§ GIVEN INFORMATION

-- ==== Sys2Proof/Machine/Dispatch.lean ====
section
/-! DEFINITION. The command dispatch: one arm for each constructor of Instr. -/

namespace Sys2Proof.Machine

§ TASK STATEMENT
Since the material above must be kept intact, output it exactly as it is.

§ OUTPUT OF THE TASK
-- ==== Sys2Proof/Machine/Dispatch.lean ====
section
/-! DEFINITION. The command dispatch: one arm for each constructor of Instr. -/

namespace Sys2Proof.Machine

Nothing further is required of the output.